The role to which Burch is nominated is intended to represent the U.S. government’s positions on many issues to the Holy See in its capacity as a nation-state in diplomatic efforts.
CatholicVote said Burch will step down from his role there if confirmed by the Senate.
Trump administration asks Supreme Court to end TPS for Venezuelans
The Trump administration on May 1 asked the Supreme Court to revoke temporary legal status for upwards of 300,000 Venezuelan immigrants, who come from an overwhelmingly Catholic country, and have been authorized to remain in the U.S. without risk of deportation due to dangerous conditions in their homeland.
Homeland Security Secretary Kristi Noem “vacated” a renewal of their status — known as Temporary Protected Status or TPS — in January, but those plans were blocked by a judge when those impacted by the decision argued proper procedures were not followed by the government. U.S. District Judge Edward Chen also noted that the administration’s actions also appeared “motivated at least in part by animus,” in part thanks to statements by Noem. The secretary, in announcing the move in January, had referred to Venezuelan migrants as “dirtbags.”
Chen noted “Venezuelan TPS holders are largely employed and have relatively high education levels.” He said the government’s failure to provide counter-evidence to back up its casting of Venezuelan TPS holders as criminals “is a form of group defamation.”

According to official statistics, 96% of Venezuelans are Catholic — a number that may be somewhat lower due to the growth of evangelical Protestantism in Venezuela.
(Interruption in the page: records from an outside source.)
theorem Touches.txAdvance (h : Touches w s t) (l : Nat) : Touches w s (txAdvance t l).1 := by
  unfold Machine.txAdvance
  dsimp only
  split
  · exact h
  · split
    · exact Touches.setLane (.ite (h.setLane ..) (h.txStart l)) ..
    · split
      · exact h.setLane ..
      · exact h
  · split
    · exact (h.txEnter ..).setLane ..
    · split
      · split
        · exact h.setLane ..
        · exact (h.txEnter ..).setLane ..
        · exact h
      · exact h

theorem Touches.rxSettle (h : Touches w s t) (l : Nat) : Touches w s (rxSettle t l) := h.foldl fun _ _ hu => hu.rxAdvance l

theorem Touches.txSettle (h : Touches w s t) (l : Nat) : Touches w s (txSettle t l) := h.foldl fun _ _ hu => hu.txAdvance l

theorem Touches.addOp (h : Touches w s t) (d l k : Nat) : Touches w s (addOp t d l k).1 := by
  unfold Machine.addOp
  dsimp only
  split
  · exact (h.setLane ..).rxSettle l
  · exact (h.setLane ..).txSettle l

/-- A fold over a state and what is gathered on the way. -/
theorem Touches.foldl_fst {α β : Type} {g : State × β → α → State × β} {l : List α} {b : β} (h : Touches w s t)
    (hg : ∀ u x, Touches w s u.1 → Touches w s (g u x).1) : Touches w s (l.foldl g (t, b)).1 := by
  have : ∀ x : State × β, Touches w s x.1 → Touches w s (l.foldl g x).1 := by
    induction l with
    | nil => exact fun _ h => h
    | cons a l ih => exact fun x hx => ih _ (hg x a hx)
  exact this (t, b) h

theorem Touches.addOps (h : Touches w s t) (d k : Nat) (l : List Nat) : Touches w s (addOps t d k l).1 :=
  h.foldl_fst fun _ _ hu => hu.addOp ..

theorem Touches.laneOff (h : Touches w s t) (d l : Nat) : Touches w s (laneOff t d l) :=
  .ite ((h.rxEnter ..).setLane ..) (.ite (h.setLane ..) ((h.setLane ..).txEnter ..))

theorem Touches.loopOff (h : Touches w s t) (l : Nat) : Touches w s (loopOff t l) :=
  .ite (Touches.txStart (.ite ((h.setLane ..).rxStart l) (h.setLane ..)) l) (.ite ((h.setLane ..).rxStart l) (h.setLane ..))

theorem laneDefine_within (s : State) (f : Fn) (first code dir : Nat) : Within w s (laneDefine s f first code dir) := by
  unfold laneDefine
  repeat refine .after fun _ => ?_
  refine .waits (Touches.foldl (.ite ?_ ?_) fun u l hu => .ite (hu.rxDefine l) (hu.txDefine l)) _
  · exact (Touches.refl s).same rfl
  · exact (Touches.refl s).same rfl

theorem laneRelease_within (s : State) (f : Fn) (first dir : Nat) : Within w s (laneRelease s f first dir) := by
  unfold laneRelease
  repeat refine .after fun _ => ?_
  refine .done (Touches.foldl (.ite ?_ ?_) fun u l hu => hu.laneOff ..)
  · exact (Touches.refl s).same rfl
  · exact (Touches.refl s).same rfl

theorem laneTransition_within (s : State) (f : Fn) (first dir k : Nat) (bad : Bool) :
    Within w s (laneTransition s f first dir k bad) := by
  unfold laneTransition
  repeat refine .after fun _ => ?_
  refine .waits (Touches.addOps (.ite ?_ (.refl s)) ..) _
  exact (Touches.refl s).same rfl

theorem laneTxPrecode_within (s : State) (f : Fn) (first enable : Nat) : Within w s (laneTxPrecode s f first enable) := by
  unfold laneTxPrecode
  repeat refine .after fun _ => ?_
  exact .done ((Touches.refl s).foldl fun _ _ hu => hu.setLane ..)

theorem laneThresholds_within (s : State) (f : Fn) (first : Nat) (v : U32) : Within w s (laneThresholds s f first v) := by
  unfold laneThresholds
  repeat refine .after fun _ => ?_
  exact .done ((Touches.refl s).foldl fun _ _ hu => hu.setLane ..)

theorem laneEgressBind_within (s : State) (f : Fn) (first egress : Nat) : Within w s (laneEgressBind s f first egress) := by
  have h : ∀ o : Osl, Touches w s { s with osl := o } := fun _ => (Touches.refl s).same rfl
  unfold laneEgressBind
  repeat refine .after fun _ => ?_
  exact .ite (.done (h _)) (.deferred (h _) _ _)

theorem diagLoopback_within (s : State) (f : Fn) (first dir mode : Nat) : Within w s (diagLoopback s f first dir mode) := by
  unfold diagLoopback
  repeat refine .after fun _ => ?_
  refine .ite (.done ?_) (.done ?_)
  · exact (Touches.refl s).foldl fun _ _ hu => hu.loopOff _
  · exact (Touches.refl s).foldl fun _ _ hu => hu.setLane ..

end

/-! ### The corner turn and the statistics -/

section
variable {w : Part → Prop} {s t : State}

theorem Touches.clearPoison (h : Touches w s t) (lo hi : Nat) : Touches w s (clearPoison t lo hi) := h.same rfl

theorem Touches.setStream (h : Touches w s t) (n : Nat) (x : Stream) : Touches w s (t.setStream n x) := h.same rfl

theorem Touches.setSet (h : Touches w s t) (x : CtSet) : Touches w s (setSet t x) := h.same rfl

theorem Touches.historyWritten (h : Touches w s t) (id d : Nat) : Touches w s (historyWritten t id d) :=
  h.foldl fun _ _ hu => hu.clearPoison ..

theorem Touches.ctOverrun (h : Touches w s t) (x : CtSet) (d : Nat) : Touches w s (ctOverrun t x d) :=
  Touches.raiseProduct (.withIntake (h.setSet _) _) ..

theorem Touches.ctDwellStart (h : Touches w s t) (x : CtSet) (k : Nat) : Touches w s (ctDwellStart t x k) := by
  unfold Machine.ctDwellStart
  refine .ite h ?_
  dsimp only
  split
  · exact h.ctOverrun ..
  · exact (h.historyWritten ..).setSet _

theorem Touches.ctWritePair (h : Touches w s t) (rows : List SettledRow) (x : CtSet) (n pos inp c g : Nat) :
    Touches w s (ctWritePair t rows x n pos inp c g) := by
  unfold Machine.ctWritePair
  split
  · exact h
  · refine h.foldl fun u k hu => ?_
    dsimp only
    split <;> exact hu.store ..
A joint project of the National Association of Evangelicals, the U.S. Conference of Catholic Bishops‘ Migration and Refugee Services, the Center for the Study of Global Christianity at Gordon-Conwell Theological Seminary, and World Relief, found Christians account for approximately 80% of all of those at risk of deportation. The Christians most at risk of deportation are Catholics, 61% of the total.
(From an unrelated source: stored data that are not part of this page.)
/-! ### Registers, arithmetic, logic, shifts and the random port -/

/-- R120, R122, R190: the loads of a register from an immediate, from a register and from DT (the widths are the launch's, assumption 1). -/
def Obligations.LoadsWriteTheirRegister : Prop :=
  ∀ (s : State) (x y : Reg) (nn : Byte), s.Fits →
    WritesReg (.ldImm x nn) s x (nn.toNat % 2 ^ s.params.vWidth) ∧ WritesReg (.ldReg x y) s x (readReg s y) ∧
    WritesReg (.ldVxDT x) s x (s.dt % 2 ^ s.params.vWidth)

/-- R121: ADD Vx, NN wraps mod 2^V_WIDTH (256 by default, assumption 1) and sets no flag. -/
def Obligations.AddImmediateWrapsWithoutFlag : Prop :=
  ∀ (s : State) (x : Reg) (nn : Byte), s.Fits → WritesReg (.addImm x nn) s x ((readReg s x + nn.toNat) % 2 ^ s.params.vWidth)

/-- R123, R124, R125, R127: the logic rows write V[X] bit by bit and do not reset VF. -/
def Obligations.LogicWritesBitByBit : Prop :=
  ∀ (s : State) (x y : Reg), s.Fits →
    WritesReg (.orReg x y) s x (readReg s x ||| readReg s y) ∧
    WritesReg (.andReg x y) s x (readReg s x &&& readReg s y) ∧
    WritesReg (.xorReg x y) s x (readReg s x ^^^ readReg s y)

/-- R128, R129: ADD Vx, Vy, in both orders: VF is the carry of the operands before it, and the result statement reads VF after it is
written under VF_ORDER = sequential, and before it under latched; the two orders are the spec's decision D8, V_WIDTH the launch's (255 and
256 by default; assumption 1). -/
def Obligations.AddRegistersSetsCarry : Prop :=
  ∀ (s : State) (x y : Reg) (f : Nat), s.Fits → f = (if readReg s x + readReg s y > 2 ^ s.params.vWidth - 1 then 1 else 0) →
    WritesFlagAndReg (.addReg x y) s x f ((afterFlag s f x + afterFlag s f y) % 2 ^ s.params.vWidth)

/-- R128, R130, R132: SUB and SUBN, in both orders: VF is a strict comparison, and the difference wraps mod 2^V_WIDTH (256 by default); the
two orders are the spec's decision D8, V_WIDTH the launch's (assumption 1). -/
def Obligations.SubtractionsSetStrictBorrow : Prop :=
  ∀ (s : State) (x y : Reg) (f g : Nat), s.Fits → f = (if readReg s x > readReg s y then 1 else 0) →
    g = (if readReg s y > readReg s x then 1 else 0) →
    WritesFlagAndReg (.sub x y) s x f ((2 ^ s.params.vWidth + afterFlag s f x - afterFlag s f y) % 2 ^ s.params.vWidth) ∧
    WritesFlagAndReg (.subn x y) s x g ((2 ^ s.params.vWidth + afterFlag s g y - afterFlag s g x) % 2 ^ s.params.vWidth)

/-- R128, R131, R133: SHR and SHL, in both orders: VF is the bit shifted out of V[X] (bit 0, and the top bit, 7 by default), and V[Y] is not
read; the two orders are the spec's decision D8, V_WIDTH the launch's (assumption 1). -/
def Obligations.ShiftsSetTheLostBit : Prop :=
  ∀ (s : State) (x y : Reg) (f g : Nat), s.Fits → f = readReg s x % 2 → g = readReg s x / 2 ^ (s.params.vWidth - 1) →
    WritesFlagAndReg (.shr x y) s x f (afterFlag s f x / 2) ∧
    WritesFlagAndReg (.shl x y) s x g (afterFlag s g x * 2 % 2 ^ s.params.vWidth)

/-- R134: RND writes the byte drawn, masked with NN, whatever byte the random port supplies, takes exactly one draw, and changes nothing
else. The port as a draw is the spec's decision D16; the count of draws is the model's own (assumption 4), V_WIDTH the launch's (assumption
1). -/
def Obligations.RandomWritesTheMaskedDraw : Prop :=
  ∀ (s : State) (x : Reg) (nn : Byte), s.Fits → ∃ t, exec (.rnd x nn) s = .next t ∧ t = { s with v := t.v, draws := s.draws + 1 } ∧
    ∀ k, t.v[k]? = if k = x.val then some (((Config.randomByte s.draws).toNat &&& nn.toNat) % 2 ^ s.params.vWidth) else s.v[k]?

/-- The two columns of the table of 10_state.md R23: an instruction leaves every register that is not in its "writes V" column; and a
register that is not in its "reads V" column has no influence on the next state but for its own value. -/
def Obligations.RegisterAccessFollowsTheTable : Prop :=
  ∀ (i : Instr) (s t : State), s.Fits → i.wellFormed = true → exec i s = .next t →
    (∀ k, (∀ r : Reg, r.val = k → writesReg i r = false) → t.v[k]? = s.v[k]?) ∧
    (∀ (r : Reg) n, readsReg s.params i r = false →
      ∃ u, exec i (writeReg r n s) = .next u ∧ u = { t with v := u.v } ∧ ∀ k, k ≠ r.val → u.v[k]? = t.v[k]?)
Indigenous coalition prepares to go to federal court to protect sacred site
A coalition of Western Apache people will on May 7 have their emergency appeal heard by a federal court after the Trump administration signaled it planned to move forward with a mining project that would destroy their sacred site, although the case’s status is still under consideration by the U.S. Supreme Court.
The coalition, which filed the petition under the banner of the nonprofit Apache Stronghold, includes other Native American and non-Indigenous supporters. They have asked the Supreme Court to block the destruction of their religious site. Arguing the site cannot be replaced, that action would place a substantial burden on their religious practice, in violation of the Religious Freedom Restoration Act. A lower court previously ruled that law did not protect the group, as they were not being coerced by the government to violate their beliefs.
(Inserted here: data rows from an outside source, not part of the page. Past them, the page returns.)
-- ==== Sys2Proof/Tests/Slice0.lean ====
section
/-! SUPPORT. The model's own tests: the smoke test of WellFormed; a word written out from spec/30_encoding.md R65 and R67 for every constructor; at most two one-step tests an instruction, whose expected results are the vectors of spec/95_test_vectors.md named in each docstring; and a witness that meets the hypotheses of each obligation. -/

namespace Sys2Proof.Tests

open Sys2Proof.Machine

/-! ### Helpers -/

/-- The state with registers set. -/
def regs : List (Reg × Nat) → State → State
  | [], s => s
  | (r, n) :: l, s => regs l (writeReg r n s)

/-- The state with bytes stored from an address on. -/
def bytes (a : Nat) (bs : List Byte) (s : State) : State := storeBytes a bs s

/-- The state with keys held. -/
def holding : List Reg → State → State
  | [], s => s
  | k :: l, s => holding l { s with key := s.key.set k true }

/-- The state with pixels set. -/
def pixels : List (Nat × Nat) → State → State
  | [], s => s
  | (x, y) :: l, s => pixels l { s with fb := s.fb.modify x fun col => col.set y true }

/-- The word is placed at pc and one step is run, and the next state has the property. -/
def stepped (w : Nat) (s : State) (p : State → Bool) : Bool :=
  match step (s.withFetchWord 16 w) with
  | .next t => p t
  | _ => false

/-- One step is run, and the next state has the property. -/
def stepsTo (s : State) (p : State → Bool) : Bool :=
  match step s with
  | .next t => p t
  | _ => false

/-- A pixel of a framebuffer. -/
def lit (s : State) (x y : Nat) : Bool := pixel s.fb x y

/-- The one record of the fault vectors M16, M21, M24 and D14. -/
def faultAt (fpc : Nat) (w : Word) (addr : Nat) : Option FaultRecord := some { kind := .memoryOutOfRange, fpc := fpc, w := some w, addr := addr }

/-- `State.Fits` as a check. -/
def fits (s : State) : Bool :=
  decide (s.v.length = s.params.numV) && s.v.all (fun n => decide (n < 2 ^ s.params.vWidth)) && decide (s.index < 2 ^ s.params.iWidth) &&
    decide (s.pc < 2 ^ s.params.pcWidth) && decide (s.stack.length = s.params.stackDepth) &&
    s.stack.all (fun n => decide (n < 2 ^ s.params.stackEntryWidth)) && decide (s.dt < 2 ^ s.params.timerWidth) &&
    decide (s.st < 2 ^ s.params.timerWidth) && decide (s.fpc < 2 ^ s.params.pcWidth)

theorem fits_of {s : State} (h : fits s = true) : s.Fits := by
  simp only [fits, Bool.and_eq_true, decide_eq_true_eq, List.all_eq_true] at h
  obtain ⟨⟨⟨⟨⟨⟨⟨⟨a, b⟩, c⟩, d⟩, e⟩, f⟩, g⟩, i⟩, j⟩ := h
  exact ⟨a, b, c, d, e, f, g, i, j⟩

/-- The default parameters with the other setting of each. -/
def latched (s : State) : State := { s with params := { s.params with vfOrder := .latched } }
def registerValue (s : State) : State := { s with params := { s.params with fontPointer := .registerValue } }
def keyCode (s : State) : State := { s with params := { s.params with keyWaitResult := .keyCode } }
def wrapping (s : State) : State := { s with params := { s.params with oobPolicy := .wrap } }

/-! ### WellFormed (R65, R66, R174) -/

theorem test_wellformed_rejects_sixteen_rows : (Instr.drw 1 2 16).wellFormed = false := by decide
theorem test_wellformed_accepts_fifteen_rows : (Instr.drw 1 2 15).wellFormed = true := by decide

/-! ### Decoding (R65, R67): every constructor, from its word written out -/

theorem test_decode_control_flow :
    decodeWord 0b0000000011101110#16 = .ok .ret ∧ decodeWord 0b0001101010111100#16 = .ok (.jp 0xABC) ∧
    decodeWord 0b0010001100000001#16 = .ok (.call 0x301) ∧ decodeWord 0b0011000101000010#16 = .ok (.seImm 1 0x42) ∧
    decodeWord 0b0100000101000010#16 = .ok (.sneImm 1 0x42) ∧ decodeWord 0b0101000100100000#16 = .ok (.seReg 1 2) ∧
    decodeWord 0b1001000100100000#16 = .ok (.sneReg 1 2) ∧ decodeWord 0b1011001100001111#16 = .ok (.jpV0 0x30F) :=
  ⟨rfl, rfl, rfl, rfl, rfl, rfl, rfl, rfl⟩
Becket, a religious liberty law firm representing Apache Stronghold, said some members of that group will run from Oak Flat to Phoenix, where the federal court is located, on May 4.
Diverse religious groups — Muslim, Jewish and Sikh, as well as Christian groups, including Catholic ones — filed briefs in support of the Apache group’s case. The Notre Dame Law School Religious Liberty Clinic has also supported the case.